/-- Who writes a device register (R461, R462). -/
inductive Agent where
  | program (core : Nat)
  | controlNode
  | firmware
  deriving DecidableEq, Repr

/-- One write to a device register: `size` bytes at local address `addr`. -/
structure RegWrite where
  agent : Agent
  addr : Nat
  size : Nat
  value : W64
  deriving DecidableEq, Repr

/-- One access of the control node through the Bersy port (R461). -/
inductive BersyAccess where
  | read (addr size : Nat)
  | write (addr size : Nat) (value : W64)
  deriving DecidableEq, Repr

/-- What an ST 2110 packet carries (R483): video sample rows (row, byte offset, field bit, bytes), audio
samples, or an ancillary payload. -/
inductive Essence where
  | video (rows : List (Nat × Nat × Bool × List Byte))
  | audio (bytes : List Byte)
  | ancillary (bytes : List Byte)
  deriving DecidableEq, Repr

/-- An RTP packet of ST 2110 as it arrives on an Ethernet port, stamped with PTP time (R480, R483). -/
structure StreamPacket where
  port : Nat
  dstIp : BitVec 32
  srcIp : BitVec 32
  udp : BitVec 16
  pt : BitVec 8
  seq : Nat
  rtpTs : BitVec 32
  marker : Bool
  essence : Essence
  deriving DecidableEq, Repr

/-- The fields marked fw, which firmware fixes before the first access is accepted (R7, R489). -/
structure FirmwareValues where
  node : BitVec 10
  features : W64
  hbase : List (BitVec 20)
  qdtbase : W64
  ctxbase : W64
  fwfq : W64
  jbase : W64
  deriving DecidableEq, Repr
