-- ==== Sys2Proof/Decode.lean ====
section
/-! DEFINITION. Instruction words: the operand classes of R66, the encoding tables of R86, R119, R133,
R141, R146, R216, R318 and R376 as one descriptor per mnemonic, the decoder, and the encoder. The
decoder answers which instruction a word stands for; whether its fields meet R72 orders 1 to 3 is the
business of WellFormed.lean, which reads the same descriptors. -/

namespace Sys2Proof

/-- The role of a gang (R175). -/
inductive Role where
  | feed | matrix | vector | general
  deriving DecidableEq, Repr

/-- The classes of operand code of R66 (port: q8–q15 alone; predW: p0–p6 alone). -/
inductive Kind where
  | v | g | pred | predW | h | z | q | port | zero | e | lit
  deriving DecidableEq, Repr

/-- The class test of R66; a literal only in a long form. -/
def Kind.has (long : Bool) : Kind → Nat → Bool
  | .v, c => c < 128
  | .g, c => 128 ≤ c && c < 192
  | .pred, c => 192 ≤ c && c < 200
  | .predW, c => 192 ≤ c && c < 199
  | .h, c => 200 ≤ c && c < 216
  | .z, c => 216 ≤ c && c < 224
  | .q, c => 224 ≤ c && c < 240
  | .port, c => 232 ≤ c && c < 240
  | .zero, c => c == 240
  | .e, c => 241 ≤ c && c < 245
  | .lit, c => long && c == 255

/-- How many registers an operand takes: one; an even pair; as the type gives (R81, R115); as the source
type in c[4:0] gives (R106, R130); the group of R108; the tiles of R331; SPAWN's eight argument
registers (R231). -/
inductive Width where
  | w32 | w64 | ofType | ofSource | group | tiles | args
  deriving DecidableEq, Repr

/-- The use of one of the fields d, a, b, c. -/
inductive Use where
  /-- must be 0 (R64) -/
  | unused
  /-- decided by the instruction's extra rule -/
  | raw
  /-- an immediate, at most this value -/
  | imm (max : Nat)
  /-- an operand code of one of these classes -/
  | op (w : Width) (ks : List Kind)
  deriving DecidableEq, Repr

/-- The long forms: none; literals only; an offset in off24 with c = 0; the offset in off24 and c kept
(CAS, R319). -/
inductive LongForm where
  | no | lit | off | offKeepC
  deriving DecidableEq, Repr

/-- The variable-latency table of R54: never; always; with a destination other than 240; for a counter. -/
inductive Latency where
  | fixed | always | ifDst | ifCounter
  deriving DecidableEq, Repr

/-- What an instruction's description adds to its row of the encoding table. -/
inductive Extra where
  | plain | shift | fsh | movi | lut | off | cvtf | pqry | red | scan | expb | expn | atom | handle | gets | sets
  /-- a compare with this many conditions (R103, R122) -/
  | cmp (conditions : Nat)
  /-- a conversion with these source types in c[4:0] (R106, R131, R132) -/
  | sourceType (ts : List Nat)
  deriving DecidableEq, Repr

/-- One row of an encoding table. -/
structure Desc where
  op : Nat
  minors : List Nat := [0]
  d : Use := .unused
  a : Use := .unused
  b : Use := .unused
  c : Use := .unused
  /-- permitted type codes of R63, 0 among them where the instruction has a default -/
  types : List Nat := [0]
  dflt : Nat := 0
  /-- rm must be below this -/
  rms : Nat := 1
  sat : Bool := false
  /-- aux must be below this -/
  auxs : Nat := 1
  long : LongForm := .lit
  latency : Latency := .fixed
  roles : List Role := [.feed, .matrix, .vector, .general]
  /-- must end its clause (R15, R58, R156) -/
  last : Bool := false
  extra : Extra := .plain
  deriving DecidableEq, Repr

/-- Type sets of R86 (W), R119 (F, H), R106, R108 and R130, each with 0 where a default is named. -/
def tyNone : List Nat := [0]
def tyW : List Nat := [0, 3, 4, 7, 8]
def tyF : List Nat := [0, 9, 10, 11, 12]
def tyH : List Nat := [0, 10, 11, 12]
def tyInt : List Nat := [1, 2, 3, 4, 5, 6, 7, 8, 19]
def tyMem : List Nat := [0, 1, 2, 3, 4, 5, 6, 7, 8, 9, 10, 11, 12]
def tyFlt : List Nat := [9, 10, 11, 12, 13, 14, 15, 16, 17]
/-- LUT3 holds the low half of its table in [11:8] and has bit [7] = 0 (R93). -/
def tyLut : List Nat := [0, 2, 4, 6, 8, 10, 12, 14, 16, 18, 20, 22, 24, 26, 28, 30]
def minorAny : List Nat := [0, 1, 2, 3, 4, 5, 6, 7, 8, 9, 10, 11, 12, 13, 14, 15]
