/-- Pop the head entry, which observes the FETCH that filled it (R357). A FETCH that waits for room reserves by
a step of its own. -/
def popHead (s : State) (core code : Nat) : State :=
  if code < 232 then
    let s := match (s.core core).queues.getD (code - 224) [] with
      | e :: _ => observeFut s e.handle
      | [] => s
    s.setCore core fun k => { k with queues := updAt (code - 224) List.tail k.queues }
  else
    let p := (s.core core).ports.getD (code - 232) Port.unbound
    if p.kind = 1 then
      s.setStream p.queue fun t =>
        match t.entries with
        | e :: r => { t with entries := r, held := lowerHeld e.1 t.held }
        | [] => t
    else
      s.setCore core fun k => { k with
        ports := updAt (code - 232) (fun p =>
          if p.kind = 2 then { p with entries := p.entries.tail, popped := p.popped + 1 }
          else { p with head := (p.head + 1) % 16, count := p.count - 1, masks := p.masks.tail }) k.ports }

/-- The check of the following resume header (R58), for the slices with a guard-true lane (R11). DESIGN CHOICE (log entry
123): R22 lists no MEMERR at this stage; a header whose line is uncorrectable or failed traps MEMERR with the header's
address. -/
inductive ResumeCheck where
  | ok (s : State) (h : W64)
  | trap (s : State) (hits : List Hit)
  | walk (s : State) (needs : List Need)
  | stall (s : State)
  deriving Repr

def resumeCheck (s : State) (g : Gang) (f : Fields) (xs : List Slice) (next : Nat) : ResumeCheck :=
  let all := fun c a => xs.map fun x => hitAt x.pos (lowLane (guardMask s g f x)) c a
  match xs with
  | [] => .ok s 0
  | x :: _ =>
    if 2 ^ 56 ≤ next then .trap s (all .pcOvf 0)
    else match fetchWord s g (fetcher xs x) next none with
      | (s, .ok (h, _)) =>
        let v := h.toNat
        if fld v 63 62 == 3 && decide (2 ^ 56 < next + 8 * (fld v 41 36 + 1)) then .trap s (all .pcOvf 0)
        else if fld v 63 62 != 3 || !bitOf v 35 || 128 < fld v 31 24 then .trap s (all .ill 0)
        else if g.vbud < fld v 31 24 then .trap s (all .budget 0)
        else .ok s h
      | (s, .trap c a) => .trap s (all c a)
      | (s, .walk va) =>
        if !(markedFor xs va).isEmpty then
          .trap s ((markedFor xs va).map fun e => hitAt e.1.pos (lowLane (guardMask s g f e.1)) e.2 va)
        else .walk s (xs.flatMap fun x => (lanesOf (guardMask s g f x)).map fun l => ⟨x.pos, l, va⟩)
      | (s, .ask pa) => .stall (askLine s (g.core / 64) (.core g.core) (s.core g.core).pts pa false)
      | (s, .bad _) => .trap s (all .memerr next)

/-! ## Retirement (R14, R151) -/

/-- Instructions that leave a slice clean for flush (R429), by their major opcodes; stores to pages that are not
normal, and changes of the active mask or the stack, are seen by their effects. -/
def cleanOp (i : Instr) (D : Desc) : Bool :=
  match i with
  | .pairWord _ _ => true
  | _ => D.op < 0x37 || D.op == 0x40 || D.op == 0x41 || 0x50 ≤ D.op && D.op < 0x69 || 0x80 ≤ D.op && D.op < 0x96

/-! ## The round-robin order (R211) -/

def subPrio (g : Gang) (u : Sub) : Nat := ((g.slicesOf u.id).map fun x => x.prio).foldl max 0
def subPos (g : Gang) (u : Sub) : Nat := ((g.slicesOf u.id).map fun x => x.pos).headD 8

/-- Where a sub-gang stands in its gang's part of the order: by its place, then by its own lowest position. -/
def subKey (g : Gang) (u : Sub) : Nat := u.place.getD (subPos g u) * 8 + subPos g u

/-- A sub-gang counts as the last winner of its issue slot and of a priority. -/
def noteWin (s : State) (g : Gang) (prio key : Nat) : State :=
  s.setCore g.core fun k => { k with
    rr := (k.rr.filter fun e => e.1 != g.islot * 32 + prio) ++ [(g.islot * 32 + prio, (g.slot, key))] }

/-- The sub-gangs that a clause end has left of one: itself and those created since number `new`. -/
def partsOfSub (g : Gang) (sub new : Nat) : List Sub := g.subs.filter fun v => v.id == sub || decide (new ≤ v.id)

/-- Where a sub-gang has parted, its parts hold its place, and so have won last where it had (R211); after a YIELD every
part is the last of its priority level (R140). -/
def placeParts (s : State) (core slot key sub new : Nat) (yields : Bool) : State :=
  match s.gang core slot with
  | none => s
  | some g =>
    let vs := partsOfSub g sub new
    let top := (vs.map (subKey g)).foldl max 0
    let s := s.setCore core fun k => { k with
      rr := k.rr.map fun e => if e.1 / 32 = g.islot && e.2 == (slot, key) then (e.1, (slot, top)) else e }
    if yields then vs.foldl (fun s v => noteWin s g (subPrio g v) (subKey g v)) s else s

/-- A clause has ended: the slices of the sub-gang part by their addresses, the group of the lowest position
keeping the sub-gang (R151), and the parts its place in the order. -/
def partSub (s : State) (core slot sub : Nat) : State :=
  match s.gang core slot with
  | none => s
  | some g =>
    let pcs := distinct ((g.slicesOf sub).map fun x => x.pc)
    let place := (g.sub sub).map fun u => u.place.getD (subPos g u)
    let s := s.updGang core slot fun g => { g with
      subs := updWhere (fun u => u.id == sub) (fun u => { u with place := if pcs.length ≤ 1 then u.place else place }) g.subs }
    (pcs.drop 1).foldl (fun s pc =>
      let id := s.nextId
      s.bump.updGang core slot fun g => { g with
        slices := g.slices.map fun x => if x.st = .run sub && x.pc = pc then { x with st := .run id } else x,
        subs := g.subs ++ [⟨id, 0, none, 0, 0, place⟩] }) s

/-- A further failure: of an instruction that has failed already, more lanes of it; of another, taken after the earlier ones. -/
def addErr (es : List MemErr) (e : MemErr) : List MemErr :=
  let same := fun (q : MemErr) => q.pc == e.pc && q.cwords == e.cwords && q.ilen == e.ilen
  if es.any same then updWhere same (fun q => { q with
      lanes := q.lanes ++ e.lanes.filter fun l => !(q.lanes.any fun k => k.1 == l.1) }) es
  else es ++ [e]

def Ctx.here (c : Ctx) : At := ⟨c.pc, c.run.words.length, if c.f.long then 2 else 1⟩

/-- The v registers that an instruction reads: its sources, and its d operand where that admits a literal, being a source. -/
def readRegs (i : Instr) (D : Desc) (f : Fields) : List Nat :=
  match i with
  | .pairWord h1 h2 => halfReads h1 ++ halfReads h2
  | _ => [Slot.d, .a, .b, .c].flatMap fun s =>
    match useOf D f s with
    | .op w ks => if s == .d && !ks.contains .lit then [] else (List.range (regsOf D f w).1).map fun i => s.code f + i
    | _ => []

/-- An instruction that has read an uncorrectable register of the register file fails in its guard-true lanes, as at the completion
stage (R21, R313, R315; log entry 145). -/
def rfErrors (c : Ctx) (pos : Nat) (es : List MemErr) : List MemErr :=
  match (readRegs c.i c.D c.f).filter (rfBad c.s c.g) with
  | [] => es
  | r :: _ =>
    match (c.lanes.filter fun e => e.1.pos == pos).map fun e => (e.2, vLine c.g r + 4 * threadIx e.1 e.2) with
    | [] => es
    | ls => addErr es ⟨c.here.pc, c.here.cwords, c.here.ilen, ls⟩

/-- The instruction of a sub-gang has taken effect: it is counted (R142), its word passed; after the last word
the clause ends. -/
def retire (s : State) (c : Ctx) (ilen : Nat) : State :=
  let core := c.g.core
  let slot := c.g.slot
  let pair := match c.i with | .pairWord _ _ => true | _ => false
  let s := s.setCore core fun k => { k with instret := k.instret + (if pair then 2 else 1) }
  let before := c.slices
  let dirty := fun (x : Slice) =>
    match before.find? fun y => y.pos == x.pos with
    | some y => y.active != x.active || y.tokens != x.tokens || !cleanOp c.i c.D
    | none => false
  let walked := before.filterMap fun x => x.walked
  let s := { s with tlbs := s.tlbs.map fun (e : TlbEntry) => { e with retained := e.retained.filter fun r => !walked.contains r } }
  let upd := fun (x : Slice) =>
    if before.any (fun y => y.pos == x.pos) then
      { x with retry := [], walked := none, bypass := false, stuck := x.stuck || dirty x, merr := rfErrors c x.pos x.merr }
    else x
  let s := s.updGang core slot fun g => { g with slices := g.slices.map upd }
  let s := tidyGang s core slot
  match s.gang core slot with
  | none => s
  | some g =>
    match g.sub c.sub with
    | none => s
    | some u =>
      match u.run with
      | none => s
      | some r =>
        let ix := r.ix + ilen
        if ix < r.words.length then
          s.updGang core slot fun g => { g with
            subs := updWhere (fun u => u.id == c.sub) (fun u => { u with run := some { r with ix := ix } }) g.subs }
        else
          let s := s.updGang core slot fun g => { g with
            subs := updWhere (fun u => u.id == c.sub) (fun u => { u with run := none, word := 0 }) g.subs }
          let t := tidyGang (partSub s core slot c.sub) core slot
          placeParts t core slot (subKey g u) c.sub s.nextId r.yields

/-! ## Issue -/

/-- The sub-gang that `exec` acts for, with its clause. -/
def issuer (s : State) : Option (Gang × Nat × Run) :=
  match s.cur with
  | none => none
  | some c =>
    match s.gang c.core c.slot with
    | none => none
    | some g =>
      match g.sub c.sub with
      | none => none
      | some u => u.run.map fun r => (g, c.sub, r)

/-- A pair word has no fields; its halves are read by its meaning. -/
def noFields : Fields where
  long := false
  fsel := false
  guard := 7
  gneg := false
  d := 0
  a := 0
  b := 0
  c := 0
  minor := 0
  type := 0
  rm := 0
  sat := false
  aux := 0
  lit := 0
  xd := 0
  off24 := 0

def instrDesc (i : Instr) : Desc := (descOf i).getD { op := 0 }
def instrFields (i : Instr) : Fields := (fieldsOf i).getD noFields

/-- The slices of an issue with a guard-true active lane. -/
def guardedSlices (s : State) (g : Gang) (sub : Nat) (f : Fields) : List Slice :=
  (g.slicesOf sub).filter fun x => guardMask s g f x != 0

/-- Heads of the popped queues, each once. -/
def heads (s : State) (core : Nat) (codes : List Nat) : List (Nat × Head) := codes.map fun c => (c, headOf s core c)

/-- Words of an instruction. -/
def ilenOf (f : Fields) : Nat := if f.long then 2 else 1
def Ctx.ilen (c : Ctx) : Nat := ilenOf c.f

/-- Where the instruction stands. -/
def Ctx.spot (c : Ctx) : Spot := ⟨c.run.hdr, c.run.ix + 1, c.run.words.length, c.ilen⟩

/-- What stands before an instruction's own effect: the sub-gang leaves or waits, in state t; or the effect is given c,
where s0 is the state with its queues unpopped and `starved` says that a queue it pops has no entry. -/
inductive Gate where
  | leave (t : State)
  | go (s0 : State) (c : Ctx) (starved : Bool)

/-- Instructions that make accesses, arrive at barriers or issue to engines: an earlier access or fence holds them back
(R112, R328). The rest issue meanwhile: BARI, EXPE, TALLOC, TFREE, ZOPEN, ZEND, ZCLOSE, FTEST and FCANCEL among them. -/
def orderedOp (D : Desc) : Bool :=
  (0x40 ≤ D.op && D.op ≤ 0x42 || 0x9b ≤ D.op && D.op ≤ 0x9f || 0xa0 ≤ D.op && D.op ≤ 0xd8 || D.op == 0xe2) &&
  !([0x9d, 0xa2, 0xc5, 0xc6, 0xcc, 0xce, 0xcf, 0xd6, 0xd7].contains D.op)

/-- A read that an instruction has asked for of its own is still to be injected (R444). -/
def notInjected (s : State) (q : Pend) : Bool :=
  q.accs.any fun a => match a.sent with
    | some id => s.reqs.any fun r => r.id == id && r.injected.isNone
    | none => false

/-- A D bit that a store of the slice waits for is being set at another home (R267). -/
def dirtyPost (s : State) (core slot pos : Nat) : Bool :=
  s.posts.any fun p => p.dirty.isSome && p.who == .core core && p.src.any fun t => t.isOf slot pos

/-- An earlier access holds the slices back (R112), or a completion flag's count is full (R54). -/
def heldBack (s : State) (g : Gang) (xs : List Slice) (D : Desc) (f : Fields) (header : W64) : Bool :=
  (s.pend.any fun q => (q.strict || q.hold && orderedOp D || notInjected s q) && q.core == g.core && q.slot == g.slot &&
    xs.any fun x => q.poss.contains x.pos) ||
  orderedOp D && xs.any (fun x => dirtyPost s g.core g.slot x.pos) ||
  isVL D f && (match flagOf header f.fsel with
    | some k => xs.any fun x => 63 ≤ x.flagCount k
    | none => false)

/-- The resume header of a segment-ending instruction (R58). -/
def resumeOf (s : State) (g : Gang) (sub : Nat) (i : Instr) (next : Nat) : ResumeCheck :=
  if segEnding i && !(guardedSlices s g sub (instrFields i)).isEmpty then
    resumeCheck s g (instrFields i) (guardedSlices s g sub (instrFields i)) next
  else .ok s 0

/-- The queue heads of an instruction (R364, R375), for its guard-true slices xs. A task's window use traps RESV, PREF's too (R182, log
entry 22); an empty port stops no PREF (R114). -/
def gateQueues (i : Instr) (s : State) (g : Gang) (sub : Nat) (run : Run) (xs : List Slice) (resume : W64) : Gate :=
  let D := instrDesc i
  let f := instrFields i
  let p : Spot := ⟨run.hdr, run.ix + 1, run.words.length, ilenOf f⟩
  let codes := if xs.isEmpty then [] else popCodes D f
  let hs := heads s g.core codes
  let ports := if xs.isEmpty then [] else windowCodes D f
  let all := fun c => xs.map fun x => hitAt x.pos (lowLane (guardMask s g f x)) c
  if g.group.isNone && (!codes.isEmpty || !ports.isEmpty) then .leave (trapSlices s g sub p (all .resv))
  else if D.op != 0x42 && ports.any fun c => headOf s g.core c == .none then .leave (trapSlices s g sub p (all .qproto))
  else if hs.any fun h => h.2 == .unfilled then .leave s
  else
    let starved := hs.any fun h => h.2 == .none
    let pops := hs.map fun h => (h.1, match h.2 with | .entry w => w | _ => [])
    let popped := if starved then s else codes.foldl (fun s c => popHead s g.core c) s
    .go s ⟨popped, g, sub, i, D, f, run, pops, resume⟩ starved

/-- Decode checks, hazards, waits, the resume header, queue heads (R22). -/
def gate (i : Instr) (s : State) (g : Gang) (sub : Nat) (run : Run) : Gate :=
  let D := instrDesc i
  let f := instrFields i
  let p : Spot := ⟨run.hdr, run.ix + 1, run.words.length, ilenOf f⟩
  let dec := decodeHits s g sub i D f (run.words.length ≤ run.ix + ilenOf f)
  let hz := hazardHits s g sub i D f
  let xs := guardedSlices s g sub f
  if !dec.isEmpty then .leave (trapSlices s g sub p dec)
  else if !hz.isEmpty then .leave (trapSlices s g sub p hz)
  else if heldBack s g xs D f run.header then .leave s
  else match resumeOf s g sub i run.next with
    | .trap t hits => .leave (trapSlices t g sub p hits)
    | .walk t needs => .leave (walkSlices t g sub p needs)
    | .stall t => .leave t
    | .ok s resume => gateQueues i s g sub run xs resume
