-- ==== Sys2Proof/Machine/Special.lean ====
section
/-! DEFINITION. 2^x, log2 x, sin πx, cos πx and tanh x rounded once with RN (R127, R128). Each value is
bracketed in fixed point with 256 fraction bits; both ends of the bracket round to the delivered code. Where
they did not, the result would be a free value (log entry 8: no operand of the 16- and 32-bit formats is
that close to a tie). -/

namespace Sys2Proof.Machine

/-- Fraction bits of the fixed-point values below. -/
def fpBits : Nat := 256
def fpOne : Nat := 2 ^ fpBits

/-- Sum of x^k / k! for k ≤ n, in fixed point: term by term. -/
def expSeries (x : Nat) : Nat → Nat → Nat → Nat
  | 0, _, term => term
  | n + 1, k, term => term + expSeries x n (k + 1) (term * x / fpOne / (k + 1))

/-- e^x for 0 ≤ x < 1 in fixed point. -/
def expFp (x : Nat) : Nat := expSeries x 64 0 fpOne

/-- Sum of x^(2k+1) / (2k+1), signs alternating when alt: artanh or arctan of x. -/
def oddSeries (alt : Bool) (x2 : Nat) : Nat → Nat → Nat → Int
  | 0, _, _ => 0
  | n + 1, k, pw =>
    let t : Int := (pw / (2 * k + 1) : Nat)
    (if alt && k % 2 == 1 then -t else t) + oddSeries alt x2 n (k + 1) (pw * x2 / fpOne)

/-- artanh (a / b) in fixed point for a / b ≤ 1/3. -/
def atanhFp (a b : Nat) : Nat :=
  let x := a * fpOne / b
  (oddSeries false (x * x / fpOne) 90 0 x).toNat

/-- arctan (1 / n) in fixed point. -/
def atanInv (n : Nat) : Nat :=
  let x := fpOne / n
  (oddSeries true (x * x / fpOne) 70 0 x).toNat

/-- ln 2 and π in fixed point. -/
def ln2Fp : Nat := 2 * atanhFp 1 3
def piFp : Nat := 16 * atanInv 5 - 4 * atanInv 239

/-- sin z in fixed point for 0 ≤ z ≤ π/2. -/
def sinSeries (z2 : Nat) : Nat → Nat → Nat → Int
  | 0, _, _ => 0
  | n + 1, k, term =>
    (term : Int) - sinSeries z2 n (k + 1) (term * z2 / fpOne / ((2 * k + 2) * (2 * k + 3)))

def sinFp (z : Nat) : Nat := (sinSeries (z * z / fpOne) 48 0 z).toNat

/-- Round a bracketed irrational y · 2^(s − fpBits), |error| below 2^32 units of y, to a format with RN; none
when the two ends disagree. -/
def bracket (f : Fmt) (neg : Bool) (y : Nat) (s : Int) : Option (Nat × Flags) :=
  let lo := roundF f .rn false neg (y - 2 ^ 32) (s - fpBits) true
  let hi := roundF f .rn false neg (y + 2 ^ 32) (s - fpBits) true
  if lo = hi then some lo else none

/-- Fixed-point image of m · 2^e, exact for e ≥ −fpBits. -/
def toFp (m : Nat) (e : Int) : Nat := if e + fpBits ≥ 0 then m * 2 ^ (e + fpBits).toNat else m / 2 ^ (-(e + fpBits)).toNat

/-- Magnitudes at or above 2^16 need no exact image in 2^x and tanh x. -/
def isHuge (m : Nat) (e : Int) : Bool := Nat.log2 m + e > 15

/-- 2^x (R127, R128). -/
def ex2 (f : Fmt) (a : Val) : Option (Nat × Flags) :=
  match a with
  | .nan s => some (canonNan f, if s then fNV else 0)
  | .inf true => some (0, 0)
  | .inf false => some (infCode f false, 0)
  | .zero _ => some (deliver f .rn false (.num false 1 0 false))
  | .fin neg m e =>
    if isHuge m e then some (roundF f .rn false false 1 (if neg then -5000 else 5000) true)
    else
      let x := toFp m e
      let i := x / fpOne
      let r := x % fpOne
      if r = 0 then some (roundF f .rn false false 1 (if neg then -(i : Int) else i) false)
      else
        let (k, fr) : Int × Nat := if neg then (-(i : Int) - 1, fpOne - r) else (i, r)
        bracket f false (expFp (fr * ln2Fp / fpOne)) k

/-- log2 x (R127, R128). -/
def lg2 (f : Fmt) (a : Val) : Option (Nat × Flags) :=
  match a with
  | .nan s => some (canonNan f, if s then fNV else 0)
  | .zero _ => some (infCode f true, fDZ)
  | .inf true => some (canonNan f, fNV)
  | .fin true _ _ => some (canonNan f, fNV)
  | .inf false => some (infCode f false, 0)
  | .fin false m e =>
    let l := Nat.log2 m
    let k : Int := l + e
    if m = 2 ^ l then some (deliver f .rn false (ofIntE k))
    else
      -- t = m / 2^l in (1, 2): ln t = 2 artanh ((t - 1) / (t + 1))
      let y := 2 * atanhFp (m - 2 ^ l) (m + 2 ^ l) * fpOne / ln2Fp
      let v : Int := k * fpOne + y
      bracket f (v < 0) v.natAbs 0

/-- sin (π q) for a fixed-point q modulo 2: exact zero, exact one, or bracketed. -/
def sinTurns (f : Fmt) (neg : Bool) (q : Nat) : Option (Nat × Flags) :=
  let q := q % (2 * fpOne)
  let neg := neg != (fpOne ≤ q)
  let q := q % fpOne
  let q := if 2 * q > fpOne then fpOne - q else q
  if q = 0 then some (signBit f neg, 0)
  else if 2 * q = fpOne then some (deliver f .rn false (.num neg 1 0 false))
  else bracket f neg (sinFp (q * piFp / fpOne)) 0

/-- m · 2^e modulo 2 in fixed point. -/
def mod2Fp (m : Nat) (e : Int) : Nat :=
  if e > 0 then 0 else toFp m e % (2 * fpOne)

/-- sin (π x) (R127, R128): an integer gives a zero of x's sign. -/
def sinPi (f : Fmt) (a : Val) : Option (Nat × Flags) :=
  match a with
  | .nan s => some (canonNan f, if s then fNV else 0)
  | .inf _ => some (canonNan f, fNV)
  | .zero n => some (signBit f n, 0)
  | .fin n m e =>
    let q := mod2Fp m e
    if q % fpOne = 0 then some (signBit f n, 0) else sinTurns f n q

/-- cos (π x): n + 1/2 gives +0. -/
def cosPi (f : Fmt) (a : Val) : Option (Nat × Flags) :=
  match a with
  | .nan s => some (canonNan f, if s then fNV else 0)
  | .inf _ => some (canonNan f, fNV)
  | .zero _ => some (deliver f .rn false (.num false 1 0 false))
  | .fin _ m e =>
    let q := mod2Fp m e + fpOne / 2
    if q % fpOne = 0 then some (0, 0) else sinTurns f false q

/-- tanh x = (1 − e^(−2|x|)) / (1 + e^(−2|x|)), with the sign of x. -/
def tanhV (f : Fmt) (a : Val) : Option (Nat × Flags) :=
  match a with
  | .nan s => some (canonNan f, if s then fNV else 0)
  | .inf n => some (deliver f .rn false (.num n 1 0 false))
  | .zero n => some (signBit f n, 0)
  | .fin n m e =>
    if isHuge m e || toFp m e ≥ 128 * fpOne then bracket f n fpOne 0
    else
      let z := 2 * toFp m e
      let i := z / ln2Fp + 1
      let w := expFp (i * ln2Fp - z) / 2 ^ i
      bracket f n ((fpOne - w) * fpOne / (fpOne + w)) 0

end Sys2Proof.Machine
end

━━━━━━━━━━━━━━━━

» **Work to complete**
Reproduce exactly the lines of the records above from the one with "values below. -/" to the one with "0, _, term => term", both included, and leave out everything else.

» **The answer**
/-- Fraction bits of the fixed-point values below. -/
def fpBits : Nat := 256
def fpOne : Nat := 2 ^ fpBits

/-- Sum of x^k / k! for k ≤ n, in fixed point: term by term. -/
def expSeries (x : Nat) : Nat → Nat → Nat → Nat
  | 0, _, term => term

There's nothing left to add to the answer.